SELON
[T480--TABLE-D-ACCES-AUX-ARTICLES-DU-TITRE-480]
LIVRE IV
REGLES
RELATIVES A L’ACTE DE CONSTRUIRE ET A DIVERS MODES D’UTILISATION DES SOLS
TITRE VIII
INFRACTIONS
Art. L.480-1. Les infractions aux
dispositions des titres Ier, II, III, IV et VI du présent livre sont constatées
par tous officiers ou agents de police judiciaire ainsi que par tous les
fonctionnaires et agents de l’Etat et des collectivités publiques
commissionnées à cet effet par le maire ou le ministre chargé de l’urbanisme
suivant l’autorité dont ils relèvent et assermentés.

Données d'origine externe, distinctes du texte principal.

/-- What the open transactions of a session have touched through `n` virtual bytes from `va` follows them from one frame to
another (06 R126, R127). -/
def State.follow (s : State) (slot va src dst n : Nat) : State :=
  let p (g : Group) : Bool := g.session == slot && !g.buffering
  if s.anyTxn p none (·.holdsPage va src n) then
    let lane (x : Lane) : Lane := if x.txn.active then { x with txn := x.txn.follow va src dst n } else x
    let one (g : Group) : Group := if p g then { g with bands := g.bands.map fun b => { b with lanes := b.lanes.map lane } } else g
    { s with cores := s.cores.map fun c => { c with active := { c.active with groups := c.active.groups.map one } } }
  else s

/-- One reference of a content frame is removed; at zero its entry goes and the frame is released. A drop of a frame with a count
of 0, or of one that the domain does not hold, is counted and does nothing (21 R373). -/
def State.dropRef (s : State) (dom frame : Nat) : State :=
  let bad : State := { s with ctrl := { s.ctrl with badDrop := incSat 255 s.ctrl.badDrop } }
  match s.hh.find? fun e => e.domain == dom && e.frame == frame with
  | none => bad
  | some e =>
    if e.count = 0 then bad
    else if e.count = 1 then
      ({ s with hh := s.hh.filter fun f => !(f.domain == dom && f.frame == frame) }).release frame
    else { s with hh := updFirst (fun f => f.domain == dom && f.frame == frame) (fun f => { f with count := f.count - 1 }) s.hh }

/-- Drops a page of a session in every TLB (21 R374 step 6, 12 R284 kind 0). -/
def State.tlbDropPage (s : State) (slot va : Nat) : State :=
  let keep (e : TlbEntry) : Bool := !(e.session == slot && e.page == (if e.big then va / 2 ^ 21 else va / 4096))
  { s with cores := s.cores.map (fun c => { c with tlb := c.tlb.filter keep })
           tlb2 := s.tlb2.filter fun e => keep e.2 }

/-- One sub-page at `va` copied from its content frame to its overlay (21 R374 step 3). It counts as a write to its lines for the
session's other transactions that have touched them through this page; the one of `self` follows its bytes to the overlay
(06 R127). A serial transaction of another lane that has read one of the lines holds the copy back (09 R213). -/
def State.cowCopy (s : State) (x : Session) (self : Option LaneRef) (va src dst : Nat) : State :=
  let p (g : Group) : Bool := g.session == x.slot && !g.buffering
  let t := s.doomBy p self (·.holdsPage va src 512)
  let t1 := if s.serialBy p self (·.holdsPage va src 512) then { t with clash := true } else t
  (t1.copyPhys (some (s.memKey x)) (.world x.slot none) src dst 512).follow x.slot va src dst 512

/-- The sub-pages of a mask. -/
def subsIn (need : Nat) : List Nat := (List.range 8).filter (bitOf need)

/-- The leaf of a content page after its sub-pages `need` have been copied to frame `o`, all of them when it collapses. -/
def Leaf.overlaid (l : Leaf) (need o : Nat) : Nat :=
  let mask := l.omask ||| need
  let low := l.bits % 2 ^ 80
  if mask == 255 then low - bitsOf low 51 12 * 2 ^ 12 - 2 ^ 11 + o * 2 ^ 12 else low + mask * 2 ^ 80 + o * 2 ^ 88

/-- The copy-on-write unit for sub-pages `subs` (a mask of 8) of the page at `a` (21 R374). The leaf in memory may have changed
since a TLB read it: the page is dropped from the TLBs in every case, so that the access goes by the leaf as it stands. The
copies may write the page tables or what they lie in, and then the swap fails and the unit starts again. A content line that
cannot be read raises `DATA_POISON` (23 R413). -/
def State.cowRun (x : Session) (self : Option LaneRef) (a : Dword) (subs : Nat) : Nat → State → Except Trap State
  | 0, s => .ok { s with clash := true }
  | fuel + 1, s =>
    let va := a.toNat % 2 ^ 48
    match s.walk x va with
    | .absent => .error (faultAt .write a)
    | .reserved => .error ((mkTrap protection 2).at a)
    | .leaf l =>
      let need := subs &&& (255 ^^^ l.omask)
      if !l.content || need == 0 then .ok (s.tlbDropPage x.slot va)
      else match if l.omask != 0 then some l.ovl else s.poolNext (s.opool x) (s.opoolCap x) with
        | none => .error { mkTrap pageFault 1 with
            addr := a, pages := [(BitVec.ofNat 64 (a.toNat / 4096 * 4096), true)] }
        | some o => match s.badIn x ((subsIn need).flatMap fun k => linesOf (4096 * l.pfn + 512 * k) 512) with
          | some n => .error (poisonTrap a (some n))
          | none =>
            let s1 := if l.omask != 0 then s else s.poolTake (s.opool x)
            let s2 := (subsIn need).foldl (fun t k =>
              t.cowCopy x self (va / 4096 * 4096 + 512 * k) (4096 * l.pfn + 512 * k) (4096 * o + 512 * k)) s1
            if s2.dev l.at_ 16 != some l.bits then
              State.cowRun x self a subs fuel (if l.omask != 0 then s2 else s2.release o)
            else
              let s3 := s2.devPutNum l.at_ 16 (l.overlaid need o)
              let s4 := if l.omask ||| need == 255 then s3.dropRef (s.sdom x) l.pfn else s3
              .ok { s4.tlbDropPage x.slot va with cowRan := true }

/-- Tries the unit makes in one step; a leaf that changes under it more often makes the step wait. -/
def State.cowPage (s : State) (x : Session) (self : Option LaneRef) (va : Dword) (subs : Nat) : Except Trap State :=
  State.cowRun x self va subs 4 s

/-- The sub-pages that `n` bytes from an address touch, within its page. -/
def subsOf (va n : Nat) : Nat :=
  ((List.range 8).filter fun k => decide (va % 4096 / 512 ≤ k) && decide (k ≤ (va % 4096 + n - 1) / 512)).foldl
    (fun a k => a + 2 ^ k) 0

/-- Copy-on-write for every content page a store touches (21 R374), before it is performed. -/
def State.cowPlace (s : State) (x : Session) (self : Option LaneRef) (p : Place) : Except Trap State :=
  match p with
  | .virt ps => foldE (fun t q => if q.leaf.content then t.cowPage x self q.va (subsOf q.va.toNat q.len) else .ok t) s ps
  | _ => .ok s

end Sys2Proof.Machine
end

Les procès – verbaux
dressés par ces agents font foi jusqu’à preuve du contraire.
Les
infractions visées à l’article L.480-4 peuvent être constatées par les agents commissionnés
à cet effet par le ministre chargé des monuments historiques et des sites, et
assermentés, lorsqu’elles affectent des immeubles compris dans un secteur
sauvegardé ou soumis aux dispositions de la loi du 31 décembre 1913 sur les
monuments historiques ou de la loi du 2 mai 1930 relative aux sites qu’elles
consistent, soit dans le défaut de permis de construire, soit dans la non –
conformité de la construction ou des travaux au permis de construire accordé (Loi n° 2001-44 du 17 janvier 2001. Art 11) .« Il en est de même des infractions aux prescriptions
établies en application de l'article 2 de la loi no 2001-44 du 17 janvier 2001
relative à l'archéologie préventive. »
.Lorsque l’autorité administrative et, au cas où il est
compétent pour délivrer les autorisations, le maire ou le président de
l’établissement public de coopération intercommunale compétent ont connaissance
de l’infraction de la nature de celles que prévoient les articles L. 160-1 et
L. 480-4, ils sont tenus d’en faire dresser procès – verbal.
Copie du procès – verbal constatant une infraction est
transmise sans délai au ministère public.
Toute association agréée de protection de l’environnement
en application des dispositions de l’article L. 252-1 du Code rural peut
exercer les droits reconnus à la partie civile en ce qui concerne les faits
constituant une infraction à l’alinéa premier du présent article et portant un
préjudice direct ou indirect aux intérêts collectifs qu’elle a pour objet de
défendre.
La commune peut exercer les droits reconnus à la partie
civile, en ce qui concerne les faits commis sur son territoire et constituant
une infraction à l’alinéa premier du présent article.